RESULTADOS E DISCUSSÃO:
Apesar de divergências quanto às maneiras pelas quais o gênero é incorporado (embodied gender) as contemporâneas análises apontam um consenso para a noção de que o gênero é socialmente construído. Em INGOLD, temos que cada organismo, em qualquer momento de seu ciclo de vida, é o produto de uma complexa e contínua interação entre fatores genéticos e ambientais. O gênero deve ser, nesse sentido, entendido como algo fluido, de caráter discursivo e cultural. Recortes históricos exemplificam tal afirmação. Pode-se perceber a fluidez do papel de gênero no assentamento paleolítico Dolní Vestonice, na atual República Tcheca, onde características como o domínio de alguma arte ou habilidade têxtil era o que diferenciava os membros dessa comunidade e os inclui em determinado gênero. Nos EUA, em sociedades ameríndias, constatou-se a existência de um segmento social, o “terceiro gênero”, composto por homossexuais, mulheres em menopausa e celibatários. Atualmente na Índia e no Paquistão vivem os hijras que formam o terceiro gênero e não são “homens, nem mulheres”, mas possuem características de ambos os gêneros. Nota-se, portanto, que as configurações dicotômicas de gênero são apenas algumas das vivências possíveis e que as pessoas são seres capazes de ampla criação de realidades!
CONCLUSÕES:
O Direito, por adotar uma divisão sexual binária, tem se mostrado engessado pela heteronormatividade, por sua vez assentada em discursos meramente biologizantes que não correspondem à realidade abarcadora de múltiplas vivências de gênero e sexualidade.
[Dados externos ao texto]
-- ==== Sys2Proof/Machine/Receiver.lean ====
section
/-! DEFINITION. `RCV`, the receiver engine (43_receiver.md). A step whose guard does not hold changes nothing
(entry 4); a sub-operation issued by itself runs under the guard its own rule states (entry 5). -/

namespace Sys2Proof.Machine

open Sys2Proof

/-- The state with `r.phase` written (R22). -/
def setRcvPhase (ph : RcvPhase) (s : State) : State := s.withRcv { s.rcv with phase := ph }

/-- `R.XMIT` (R247): the return leg is not impaired (R69). -/
def rXmit (f : Bytes) (s : State) : State :=
  chanSend .rs f
    (logRcv ⟨.snd, s.now, some (frameType f), some (frameSeq f), 0, some (frameAckNum f)⟩ s)

/-- The phases in which the receiver polls `CHAN.SR` (R230, R231). -/
def rcvPolls (ph : RcvPhase) : Bool :=
  ph == .listen || ph == .awaitAck || ph == .established || ph == .lastAck

/-- `R.RX_CORRUPT` (R232). -/
def rRxCorrupt (b : Bytes) (c : Cause) (s : State) : State :=
  takeAnomaly (.corruption .rcv b.length c) s

/-- `R.RX_SYN` (R233); an illegal `cfg.isn_r` is the `ConfigError` of R264. -/
def rRxSyn (p : Packet) (s : State) : State :=
  if receiverConfigLegal s.cfg then
    ((s.withRcv { s.rcv with
        isn := s.cfg.isnR
        obs := []
        rcvNxt := inc32 p.seq.toNat
        localAddr := p.dst
        peer := p.src
        finSeq := 0
        sinkOpen := true
        phase := .synRcvd }).withCntR CntR.zero).withSink []
  else takeAnomaly (.config .rcv) s

/-- `R.SYNACK` (R234). -/
def rSynack (s : State) : State :=
  setRcvPhase .awaitAck (rXmit (rMkFrame s .synack s.rcv.rcvNxt) s)

/-- `R.RX_HSACK` (R235). -/
def rRxHsack (_p : Packet) (s : State) : State := setRcvPhase .established s

/-- `R.DATA_INORDER` (R237). -/
def rDataInorder (p : Packet) (s : State) : State :=
  let s1 := sinkAppend p.payload s
  let s2 := s1.withRcv { s1.rcv with rcvNxt := (s1.rcv.rcvNxt + p.payload.length) % 2 ^ 32 }
  rXmit (rMkFrame s2 .ack s2.rcv.rcvNxt) s2

/-- `R.DATA_OOO` (R238). -/
def rDataOoo (_p : Packet) (s : State) : State :=
  let s1 := s.withCntR { s.cntR with dupAcks := s.cntR.dupAcks + 1 }
  rXmit (rMkFrame s1 .ack s1.rcv.rcvNxt) s1

/-- The counters and the observation table in `R.RX_DATA`, written before the sequence test (R236). -/
def rObserve (q : Nat) (s : State) : State :=
  (s.withCntR { s.cntR with
      segmentsReceived := s.cntR.segmentsReceived + 1
      segmentsDuplicate :=
        if 1 ≤ countGet s.rcv.obs q then s.cntR.segmentsDuplicate + 1
        else s.cntR.segmentsDuplicate }).withRcv
    { s.rcv with obs := countSet s.rcv.obs q (countGet s.rcv.obs q + 1) }

/-- `R.RX_DATA` (R236). -/
def rRxData (p : Packet) (s : State) : State :=
  let s1 := rObserve p.seq.toNat s
  if p.seq.toNat = s1.rcv.rcvNxt then rDataInorder p s1 else rDataOoo p s1

/-- `R.RX_FIN` (R239). -/
def rRxFin (p : Packet) (s : State) : State :=
  s.withRcv { s.rcv with sinkOpen := false, finSeq := p.seq.toNat, phase := .finRcvd }

/-- `R.CLOSE` (R240): the closing ACK, then the receiver's own FIN. -/
def rClose (s : State) : State :=
  setRcvPhase .lastAck
    (rXmit (rMkFrame s .fin (inc32 s.rcv.finSeq)) (rXmit (rMkFrame s .ack (inc32 s.rcv.finSeq)) s))

/-- `R.RX_LASTACK` (R241): the summary (R286), then `LISTEN`. -/
def rRxLastack (_p : Packet) (s : State) : State :=
  setRcvPhase .listen (s.withSumR (s.sumR ++ [s.cntR]))

/-- `R.RX_DISCARD` (R242): the record of `R.RX` was written already. -/
def rRxDiscard (_p : Packet) (s : State) : State := s

/-- The dispatch table of `R.RX` (R231). -/
def rDispatch (p : Packet) (s : State) : State :=
  match s.rcv.phase, classify p with
  | .listen, .syn => rRxSyn p s
  | .awaitAck, .ack => rRxHsack p s
  | .established, .data => rRxData p s
  | .established, .fin => rRxFin p s
  | .lastAck, .ack => rRxLastack p s
  | _, _ => rRxDiscard p s

/-- `R.RX` on the datagram polled (R231). -/
def rReceive (b : Bytes) (s : State) : State :=
  match decodeFrame s.cfg.payloadMax b with
  | .error c => rRxCorrupt b c s
  | .ok p => rDispatch p (logRcv (packetRec s.now p) s)

/-- `R.RX` (R231); a poll that returns none is no step (R68). -/
def rRx (pick : Nat) (s : State) : State :=
  if rcvPolls s.rcv.phase then
    match chanPoll .sr pick s with
    | none => s
    | some (b, s1) => rReceive b s1
  else s

/-- `R.RX` (R231). -/
def execRRx (pick : Nat) (s : State) : Host.Outcome State Fault Refusal := .next (rRx pick s)

/-- `R.RX_CORRUPT` (R232). -/
def execRRxCorrupt (b : Bytes) (c : Cause) (s : State) : Host.Outcome State Fault Refusal :=
  .next (rRxCorrupt b c s)

/-- `R.RX_SYN` (R233). -/
def execRRxSyn (p : Packet) (s : State) : Host.Outcome State Fault Refusal :=
  .next (if s.rcv.phase = .listen ∧ classify p = .syn then rRxSyn p s else s)

/-- `R.SYNACK` (R234). -/
def execRSynack (s : State) : Host.Outcome State Fault Refusal :=
  .next (if s.rcv.phase = .synRcvd then rSynack s else s)

/-- `R.RX_HSACK` (R235). -/
def execRRxHsack (p : Packet) (s : State) : Host.Outcome State Fault Refusal :=
  .next (if s.rcv.phase = .awaitAck ∧ classify p = .ack then rRxHsack p s else s)

/-- `R.RX_DATA` (R236). -/
def execRRxData (p : Packet) (s : State) : Host.Outcome State Fault Refusal :=
  .next (if s.rcv.phase = .established ∧ classify p = .data then rRxData p s else s)

/-- `R.DATA_INORDER` (R237). -/
def execRDataInorder (p : Packet) (s : State) : Host.Outcome State Fault Refusal :=
  .next (if p.seq.toNat = s.rcv.rcvNxt then rDataInorder p s else s)

/-- `R.DATA_OOO` (R238). -/
def execRDataOoo (p : Packet) (s : State) : Host.Outcome State Fault Refusal :=
  .next (if p.seq.toNat ≠ s.rcv.rcvNxt then rDataOoo p s else s)

/-- `R.RX_FIN` (R239). -/
def execRRxFin (p : Packet) (s : State) : Host.Outcome State Fault Refusal :=
  .next (if s.rcv.phase = .established ∧ classify p = .fin then rRxFin p s else s)

/-- `R.CLOSE` (R240). -/
def execRClose (s : State) : Host.Outcome State Fault Refusal :=
  .next (if s.rcv.phase = .finRcvd then rClose s else s)

/-- `R.RX_LASTACK` (R241). -/
def execRRxLastack (p : Packet) (s : State) : Host.Outcome State Fault Refusal :=
  .next (if s.rcv.phase = .lastAck ∧ classify p = .ack then rRxLastack p s else s)

/-- `R.RX_DISCARD` (R242). -/
def execRRxDiscard (p : Packet) (s : State) : Host.Outcome State Fault Refusal :=
  .next (rRxDiscard p s)

end Sys2Proof.Machine
end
O acesso a direitos e bens da vida vinculado ao enquadramento da pessoa em uma dessas categorias normativas de gênero reflete uma lógica excludente que deixa à margem do ordenamento jurídico inúmeras formas de construção da pessoalidade não necessariamente adstritas ao paradigma binário. Em decorrência disso, pessoas não enquadradas nesses termos ficam marginalizadas, limitadas no exercício de suas autonomias. Manifestações dessa discriminação são patentes no Direito. Por exemplo, a restrição da possibilidade legal do casamento somente a casais heterossexuais e o registro e identidade civil, que exigem a identificação dentro do binômio de gênero, impondo obstáculos aos interssexos e transsexuais. No contexto atual, de reivindicações do reconhecimento da pluralidade de expressões de gênero e sexualidade, cabe ao Direito abarcá-las, possibilitando a todos a livre vivência da pessoalidade que é plástica e fluida, desvirtuando-se do padrão normativo binário de gênero ética e historicamente infundado.
Palavras-chave: Gênero, Direito, Construção.